1946—Antonescu Is Executed
Ion Antonescu, who was ruler of Romania during World War II, and whose policies were independently responsible for the deaths of as many as 400,000 Bessarabian, Ukrainian and Romanian Jews, as well as countless Romani Romanians, is executed by means of firing squad at Fort Jilava prison just outside Bucharest.
1959—Sax Rohmer Dies
Prolific British pulp writer Arthur Henry Sarsfield Ward, aka Sax Rohmer, who created the popular character Fu Manchu and became one of the most highly paid authors of his time writing fundamentally racist fiction about the "yellow peril" and what he blithely called "rampant criminality among the Chinese", dies of avian flu in White Plains, New York. 1957—Arthur Miller Convicted of Contempt of Congress
Award-winning American playwright Arthur Miller, the husband of movie star Marilyn Monroe, is convicted of contempt of Congress when he refuses to reveal the names of political associates to the House Un-American Activities Committee.
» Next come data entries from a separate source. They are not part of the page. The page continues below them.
-- ==== Sys2Proof/Machine/Startup.lean ====
section
/-!
DEFINITION. Start-up and resets (16_power_energy_startup.md R388-R393): cold and warm reset, the start-up stages, a trial
boot that times out (08 R176), PERST#, loss of power, and FLR of the PF (10 R233).
-/
namespace Sys2Proof.Machine

/-! ### The effects of a reset (Table 16-5) -/

/-- Noise after a reset (R110): FAILED survives a warm one. -/
def resetNoise (warm : Bool) (x : NoiseState) : NoiseState :=
  if warm && x.state == .failed then
    { NoiseState.reset with state := .failed, failSrc := x.failSrc, failCause := x.failCause,
                            startupDone := x.startupDone, srcOk := x.srcOk,
                            src := x.src.map fun y => { Source.reset with passed := y.passed, failed := y.failed } }
  else NoiseState.reset

/-- cap_forced after a reset (R378, R388, R397). -/
def resetCapForced (warm aux : Bool) (p : PwrState) : Bool :=
  if warm then !aux && p.capForced else !aux || p.auxLost

/-- The block after a cold or warm reset, at step 2 of Table 16-3. Fuses, flash and host memory are kept, by a warm reset the
RWS registers, the counts since cold reset and the error ENTROPY too (R392, R412, 08 Table 8-9, 09 R203, 14 Table 14-4). -/
def resetState (warm : Bool) (cause : ResetCause) (aux : Bool) (s : State) : State :=
  let z := State.reset
  { z with
    pending := s.pending,
    haly := { z.haly with inp := Vector.ofFn fun n => { z.haly.inp[n] with pin := s.haly.inp[n].pin, level := s.haly.inp[n].pin } },
    dev := { z.dev with stage := .rom, resetCause := cause, scratch := if warm then s.dev.scratch else 0,
                        perst := s.dev.perst, warm := warm, test := if warm then s.dev.test else .none },
    noise := resetNoise warm s.noise,
    pe := s.pe.map fun p => { Pe.reset with serial := if warm then p.serial else 0 },
    mkh := { z.mkh with activeBank := s.mkh.activeBank, pending := (stagingBreaks s).pending,
                        mismatch := if warm then s.mkh.mismatch else 0 },
    pcie := { z.pcie with host := s.pcie.host },
    pwr := { z.pwr with aux := aux, capForced := resetCapForced warm aux s.pwr,
                        capW := if warm then s.pwr.capW else 150, auxLost := warm && s.pwr.auxLost },
    stag := stagingBreaks s,
    err := { z.err with entropy := warm && s.err.entropy },
    out := s.out, free := s.free }

/-- A warned cut of everything: every tile of every SEALED region is scrubbed, and its power withdrawn (R260, R261). -/
def warnAll (s : State) : State :=
  let s := forEach (sealedRegions s) (fun n s => scrubAll (regionUnits s.rgn.rgn[n] ++ (lentPes s n).map Eng.pe) s) s
  withdraw 3 true noSite (sealedRegions s) s

/-- A cold reset that Stag applies takes effect: the block stands before power-good, until the COLD_RESET of it (R386, R388, R406). -/
def stagApplies (cause : ResetCause) (aux : Bool) (s : State) : State :=
  let s := resetState false cause aux s
  { s with dev := { s.dev with stage := .power, stagReset := some cause } }

/-- COLD_RESET (R392): power-good after a power cycle, or a reset that Stag applies, whose cause it is. -/
def execColdReset (aux : Bool) (s : State) : Out :=
  .next (resetState false (s.dev.stagReset.getD .powerCycle) aux s)

/-- WARM_RESET (R392): PERST# is asserted, with the warning of R260. -/
def execWarmReset (aux : Bool) (s : State) : Out :=
  if s.dev.powered ∧ s.dev.perst = false then
    let s := resetState true .perst aux (warnAll s)
    .next { s with dev := { s.dev with perst := true } }
  else .next s

/-- Does the link train to a speed and width: every one that the PCIe 5.0 specification defines, up to 32 GT/s and 16 lanes (R224)? -/
def linkOk (speed width : Nat) : Bool := decide (1 ≤ speed) && decide (speed ≤ 5) && [1, 2, 4, 8, 12, 16].contains width

/-- PERST_DEASSERTION (R389, R224): ticks may begin, and the link trains. -/
def execPerstDeassertion (speed width : Nat) (s : State) : Out :=
  let s := if linkOk speed width then modMem (fun m => { m with link := (speed, width, m.link.2.2) }) s else s
  .next { s with dev := { s.dev with perst := false } }

/-! ### The stages (Table 16-3) -/

def atStage (t : Stage) (s : State) : State := { s with dev := { s.dev with stage := t } }

/-- The bank that boots: the inactive one on trial, else the active one (R176). -/
def bootBank (s : State) : Fin 2 := if s.mkh.trial then inactiveBank s else activeBank s
def bootImage (s : State) : List Byte := s.stag.bank[bootBank s].img

/-- Step 2: a pending bank is booted once, as a trial (R176). The conditioner's power-on known-answer test is run by then (R108;
DEDUCED, log entry 40). -/
def stageRom (kat : Bool) (s : State) : State :=
  let s := if kat then s else noiseFail 5 0 s
  atStage .verify { s with mkh := { s.mkh with trial := s.stag.pending, pending := false },
                           stag := { s.stag with pending := false } }

/-- Step 3 with the image to run decided: measurement slots 0, 5 and 6, the device keys; secure Criward runs in lockstep. -/
def startSecure (s : State) : State :=
  let s := measureRom (bootImage s) s
  atStage .hbm { s with sec := { s.sec with up := true, keys := some (deviceKeys s) },
                        mkh := { s.mkh with lockstepOk := true } }

/-- Step 3: a trial image that fails R174 gives way to the previous bank at once, with fallback set (R176); FAILED where no
bank boots (R390). -/
def stageVerify (ok : Bool) (s : State) : State :=
  if bankBoots s (bootBank s) ok then startSecure s
  else if s.mkh.trial then
    let s := { s with mkh := { s.mkh with trial := false, fallback := true } }
    if bankBoots s (bootBank s) ok then startSecure s else atStage .failed s
  else atStage .failed s

/-- Step 4: the stacks are trained, and context 8 gets a key; the DRBG does not run yet, so its bytes are free until it does (R218;
log entry 39). -/
def stageHbm (ok : Bool) (ms : Nat) (s : State) : State :=
  let s := { s with dev := { s.dev with hbmMs := min ms 65535 } }
  if ok then
    let s := { s with mem := { s.mem with stack := s.mem.stack.map fun x => { x with trained := true } },
                      stag := { s.stag with trained := true } }
    atStage .selftest (useFree 64 (modCtx 8 (fun x => { x with
      key := some (undefBytes s 64), keyValid := true, stackMask := 0xF }) s))
  else atStage .failed s

/-- Step 5: the mesh and the Rim are tested; every tile SRAM is left zero. -/
def stageSelftest (ok : Bool) (s : State) : State :=
  let s := { s with mesh := { s.mesh with testDone := true, testPass := ok },
                    rim := { s.rim with testDone := true, testPass := ok } }
  atStage (if ok then .entropy else .failed) s

/-- The command-processor cores start; one is online once its self-test passes (R172). -/
def startCores (cores : BitVec 6) (s : State) : State :=
  { s with mkh := { s.mkh with cp := Vector.ofFn fun c => { CpCore.reset with
      online := cores.getLsbD c.val, offlineCause := if cores.getLsbD c.val then 0 else 1 } } }

/-- A trial image is committed when ready is set: its bank becomes the active one, and raise_floor raises the fused floor to
its svn (R176). -/
def commitTrial (s : State) : State :=
  if s.mkh.trial then
    let img := bootImage s
    { s with mkh := { s.mkh with activeBank := !s.mkh.activeBank, trial := false },
             stag := { s.stag with floor := if imgRaiseFloor img then imgSvn img else s.stag.floor } }
  else s

/-- Steps 7 and 8: the other components are measured and start, the Alias certificate is issued, ready is set. -/
def stageNormal (cores : BitVec 6) (s : State) : State :=
  let s := startCores cores (measureRest (bootImage s) s)
  let s := { s with sec := { s.sec with aliasOk := true } }
  commitTrial { s with dev := { s.dev with stage := .ready, ready := true } }

/-- Count the time that a stage took, from step 2 on. -/
def addMs (ms : Nat) (s : State) : State :=
  { s with dev := { s.dev with bootMs := satAdd 16 s.dev.bootMs ms } }

/-- STARTUP_STAGE_COMPLETE (R389, R390). ENTROPY ends once noise is READY or has failed, which does not stop start-up
(R109; DEDUCED, log entry 40). -/
def execStartupStageComplete (ok : Bool) (ms : Nat) (cores : BitVec 6) (kat : Bool) (s : State) : Out :=
  if !s.dev.powered then .next s else
  match s.dev.stage with
  | .power => .next (atStage .rom s)
  | .rom => .next (stageRom kat (addMs ms s))
  | .verify => .next (stageVerify ok (addMs ms s))
  | .hbm => .next (stageHbm ok ms (addMs ms s))
  | .selftest => .next (stageSelftest ok (addMs ms s))
  | .entropy => if s.noise.state = .gathering then .next s else .next (atStage .normal (addMs ms s))
  | .normal => .next (stageNormal cores (addMs ms s))
  | .ready => .next s
  | .failed => .next s

/-- TRIAL_BOOT_TIMEOUT (R176): Stag applies a cold reset onto the previous bank; fallback is set, the pending mark cleared. -/
def execTrialBootTimeout (aux : Bool) (s : State) : Out :=
  if s.dev.powered ∧ s.mkh.trial = true ∧ s.dev.ready = false then
    let s := resetState false .stag aux { s with stag := { s.stag with pending := false } }
    .next { s with mkh := { s.mkh with fallback := true } }
  else .next s

/-! ### Power (R388, R397) -/

/-- A loss of input power gives no warning: sealed jobs end as R261 states; the bypass goes THROUGH (R262, R349). -/
def loseInput (s : State) : State :=
  let s := withdraw 2 false noSite (sealedRegions s) s
  modRing (fun r => { r with insert := false }) s

/-- The auxiliary supply is lost while the module runs: a loss of input power, then a cold reset by Stag (R388). -/
def loseAux (s : State) : State :=
  let s := stagApplies .stag false (loseInput s)
  { s with pwr := { s.pwr with auxLost := true } }

/-- INPUT_POWER_LOSS (R388): without any power nothing runs, and what is not in flash is gone. -/
def execInputPowerLoss (all : Bool) (s : State) : Out :=
  if !s.dev.powered then .next s
  else if all then
    let s := resetState false .powerCycle false (loseInput s)
    .next { s with dev := { s.dev with powered := false, stage := .power } }
  else .next (loseAux s)

/-- What Stag takes the auxiliary pins for (R397). -/
def auxSeen (millivolts : Nat) (sense0 sense1 : Bool) : Bool := decide (10800 ≤ millivolts) && sense0 && sense1

/-- AUX_PRESENT_CHANGE (R397); `sense0`, `sense1`: the sense pins are grounded. A loss while the module runs is R388's. -/
def execAuxPresentChange (millivolts : Nat) (sense0 sense1 : Bool) (s : State) : Out :=
  let now := auxSeen millivolts sense0 sense1
  if !s.dev.powered then .next s
  else if s.pwr.aux && !now then .next (loseAux s)
  else .next { s with pwr := { s.pwr with aux := now } }

/-! ### FLR of the PF (Table 10-4) -/

/-- A region is destroyed under Table 3-6. -/
def retire (n : Fin 8) (s : State) : State :=
  if s.rgn.rgn[n].state = .free then s
  else
    let s := if s.rgn.rgn[n].tearingDown || s.rgn.rgn[n].state == .forming then s else beginTeardown n s
    modRgn n (fun r => { r with byFlr := false, flrWaits := false, destroyWaits := false }) (freeRegion n s)

/-- Every queue, fence, event and lock is discarded. -/
def discardAll (s : State) : State :=
  { s with que := s.que.map Queue.discard, jobs := [],
           evt := { rgn := Vector.replicate 8 EvtRgn.reset, dlock := Vector.replicate 16 LockReg.reset } }

/-- The device-level errors that a PF FLR clears, and the device log (R326, Table 14-4, 10 Table 10-5). -/
def clearDevErrors (s : State) : State :=
  { s with err := { s.err with rimUe := false, lockstep := false, maintCp := false,
                               hbmUe := Vector.replicate 4 false, dev := ErrLog.reset },
           mem := { s.mem with stack := s.mem.stack.map fun x => { x with ue := false } } }

/-- PF_FLR (R233). Criward is reloaded from the active image and checked against its measurement slots, its cores restarted: those
whose component matches run (R169, R172). -/
def execPfFlr (s : State) : Out :=
  if !s.dev.ready then .next s else
  let s := discardAll (forEach (allFin 8) retire s)
  let s := clearDevErrors s
  let s := { s with haly := { s.haly with outEnable := false, out := s.haly.out.map (quietOut false) },
                    mem := { s.mem with owner := s.mem.owner.filter fun x => x.2 == 8 || (isCarve x.1 && x.2 == 15), win := [] },
                    pcie := { s.pcie with vfEnable := false },
                    dev := { s.dev with resetCause := .pfFlr } }
  let s := startCores (if partMatches s 1 then 0x3F else 0) s
  .next { s with mkh := { s.mkh with lockstepOk := partMatches s 0 }, sec := { s.sec with up := partMatches s 0 } }

end Sys2Proof.Machine
end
The conviction would later be overturned, but HUAC persecution against American citizens continues until the committee is finally dissolved in 1975. 1914—Aquitania Sets Sail
The Cunard liner RMS Aquitania, at 45,647 tons, sets sails on her maiden voyage from Liverpool, England to New York City. At the time she is the largest ocean liner on the seas. During a thirty-six year career the ship serves as both a passenger liner and military ship in both World Wars before being retired and scrapped in 1950.